==== Supplied information ====

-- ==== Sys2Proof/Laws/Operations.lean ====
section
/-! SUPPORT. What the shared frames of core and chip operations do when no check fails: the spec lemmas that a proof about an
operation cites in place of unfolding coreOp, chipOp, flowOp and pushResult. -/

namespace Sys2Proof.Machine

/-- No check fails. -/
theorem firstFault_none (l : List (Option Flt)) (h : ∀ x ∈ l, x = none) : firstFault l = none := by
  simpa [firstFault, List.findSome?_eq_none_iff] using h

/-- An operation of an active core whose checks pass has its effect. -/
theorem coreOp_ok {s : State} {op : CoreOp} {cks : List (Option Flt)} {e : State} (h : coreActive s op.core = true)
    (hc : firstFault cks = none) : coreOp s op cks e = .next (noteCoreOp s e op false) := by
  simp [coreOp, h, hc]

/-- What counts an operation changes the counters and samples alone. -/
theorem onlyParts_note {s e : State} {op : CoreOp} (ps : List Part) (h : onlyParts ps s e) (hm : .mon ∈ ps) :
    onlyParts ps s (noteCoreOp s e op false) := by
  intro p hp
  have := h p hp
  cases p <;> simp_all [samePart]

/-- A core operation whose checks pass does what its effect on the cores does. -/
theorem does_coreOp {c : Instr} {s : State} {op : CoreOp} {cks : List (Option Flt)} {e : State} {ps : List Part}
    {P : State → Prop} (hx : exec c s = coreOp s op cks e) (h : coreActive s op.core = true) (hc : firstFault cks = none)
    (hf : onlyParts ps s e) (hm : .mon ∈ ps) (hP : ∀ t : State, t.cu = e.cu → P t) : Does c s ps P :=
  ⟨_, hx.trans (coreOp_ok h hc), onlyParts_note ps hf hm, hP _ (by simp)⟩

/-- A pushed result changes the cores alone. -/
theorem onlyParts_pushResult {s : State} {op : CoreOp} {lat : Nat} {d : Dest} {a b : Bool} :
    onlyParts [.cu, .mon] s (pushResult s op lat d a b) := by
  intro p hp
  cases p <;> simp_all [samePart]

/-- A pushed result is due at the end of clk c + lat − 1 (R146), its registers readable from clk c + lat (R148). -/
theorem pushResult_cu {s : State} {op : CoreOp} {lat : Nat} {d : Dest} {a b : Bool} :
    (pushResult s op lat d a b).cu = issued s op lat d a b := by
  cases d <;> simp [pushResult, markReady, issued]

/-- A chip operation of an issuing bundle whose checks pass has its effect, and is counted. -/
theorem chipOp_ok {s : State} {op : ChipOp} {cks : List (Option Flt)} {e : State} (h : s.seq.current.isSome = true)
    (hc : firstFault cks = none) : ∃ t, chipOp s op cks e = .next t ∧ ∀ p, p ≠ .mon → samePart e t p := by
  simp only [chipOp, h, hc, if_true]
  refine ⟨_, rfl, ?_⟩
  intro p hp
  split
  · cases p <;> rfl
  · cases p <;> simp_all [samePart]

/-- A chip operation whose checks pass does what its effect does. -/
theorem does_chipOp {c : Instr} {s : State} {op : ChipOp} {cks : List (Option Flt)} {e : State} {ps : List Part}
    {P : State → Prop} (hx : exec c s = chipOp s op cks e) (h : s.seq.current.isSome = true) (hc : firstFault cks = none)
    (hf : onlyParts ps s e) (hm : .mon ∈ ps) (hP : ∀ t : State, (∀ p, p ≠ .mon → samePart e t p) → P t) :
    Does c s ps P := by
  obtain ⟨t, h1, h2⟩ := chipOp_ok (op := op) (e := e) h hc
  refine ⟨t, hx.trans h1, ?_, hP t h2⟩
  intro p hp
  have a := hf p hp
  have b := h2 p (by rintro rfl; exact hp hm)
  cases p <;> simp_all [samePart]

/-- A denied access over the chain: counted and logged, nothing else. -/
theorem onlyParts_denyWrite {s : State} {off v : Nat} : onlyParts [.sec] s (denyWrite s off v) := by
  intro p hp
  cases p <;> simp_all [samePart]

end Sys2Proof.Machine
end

====

§ **What you will do**
Your task is to repeat the entries exactly.

§ **Answer box**
-- ==== Sys2Proof/Laws/Operations.lean ====
section
/-! SUPPORT. What the shared frames of core and chip operations do when no check fails: the spec lemmas that a proof about an
operation cites in place of unfolding coreOp, chipOp, flowOp and pushResult. -/

namespace Sys2Proof.Machine

/-- No check fails. -/
theorem firstFault_none (l : List (Option Flt)) (h : ∀ x ∈ l, x = none) : firstFault l = none := by
  simpa [firstFault, List.findSome?_eq_none_iff] using h

/-- An operation of an active core whose checks pass has its effect. -/
theorem coreOp_ok {s : State} {op : CoreOp} {cks : List (Option Flt)} {e : State} (h : coreActive s op.core = true)
    (hc : firstFault cks = none) : coreOp s op cks e = .next (noteCoreOp s e op false) := by
  simp [coreOp, h, hc]

/-- What counts an operation changes the counters and samples alone. -/
theorem onlyParts_note {s e : State} {op : CoreOp} (ps : List Part) (h : onlyParts ps s e) (hm : .mon ∈ ps) :
    onlyParts ps s (noteCoreOp s e op false) := by
  intro p hp
  have := h p hp
  cases p <;> simp_all [samePart]

/-- A core operation whose checks pass does what its effect on the cores does. -/
theorem does_coreOp {c : Instr} {s : State} {op : CoreOp} {cks : List (Option Flt)} {e : State} {ps : List Part}
    {P : State → Prop} (hx : exec c s = coreOp s op cks e) (h : coreActive s op.core = true) (hc : firstFault cks = none)
    (hf : onlyParts ps s e) (hm : .mon ∈ ps) (hP : ∀ t : State, t.cu = e.cu → P t) : Does c s ps P :=
  ⟨_, hx.trans (coreOp_ok h hc), onlyParts_note ps hf hm, hP _ (by simp)⟩

/-- A pushed result changes the cores alone. -/
theorem onlyParts_pushResult {s : State} {op : CoreOp} {lat : Nat} {d : Dest} {a b : Bool} :
    onlyParts [.cu, .mon] s (pushResult s op lat d a b) := by
  intro p hp
  cases p <;> simp_all [samePart]

/-- A pushed result is due at the end of clk c + lat − 1 (R146), its registers readable from clk c + lat (R148). -/
theorem pushResult_cu {s : State} {op : CoreOp} {lat : Nat} {d : Dest} {a b : Bool} :
    (pushResult s op lat d a b).cu = issued s op lat d a b := by
  cases d <;> simp [pushResult, markReady, issued]

/-- A chip operation of an issuing bundle whose checks pass has its effect, and is counted. -/
theorem chipOp_ok {s : State} {op : ChipOp} {cks : List (Option Flt)} {e : State} (h : s.seq.current.isSome = true)
    (hc : firstFault cks = none) : ∃ t, chipOp s op cks e = .next t ∧ ∀ p, p ≠ .mon → samePart e t p := by
  simp only [chipOp, h, hc, if_true]
  refine ⟨_, rfl, ?_⟩
  intro p hp
  split
  · cases p <;> rfl
  · cases p <;> simp_all [samePart]

/-- A chip operation whose checks pass does what its effect does. -/
theorem does_chipOp {c : Instr} {s : State} {op : ChipOp} {cks : List (Option Flt)} {e : State} {ps : List Part}
    {P : State → Prop} (hx : exec c s = chipOp s op cks e) (h : s.seq.current.isSome = true) (hc : firstFault cks = none)
    (hf : onlyParts ps s e) (hm : .mon ∈ ps) (hP : ∀ t : State, (∀ p, p ≠ .mon → samePart e t p) → P t) :
    Does c s ps P := by
  obtain ⟨t, h1, h2⟩ := chipOp_ok (op := op) (e := e) h hc
  refine ⟨t, hx.trans h1, ?_, hP t h2⟩
  intro p hp
  have a := hf p hp
  have b := h2 p (by rintro rfl; exact hp hm)
  cases p <;> simp_all [samePart]

/-- A denied access over the chain: counted and logged, nothing else. -/
theorem onlyParts_denyWrite {s : State} {off v : Nat} : onlyParts [.sec] s (denyWrite s off v) := by
  intro p hp
  cases p <;> simp_all [samePart]

end Sys2Proof.Machine
end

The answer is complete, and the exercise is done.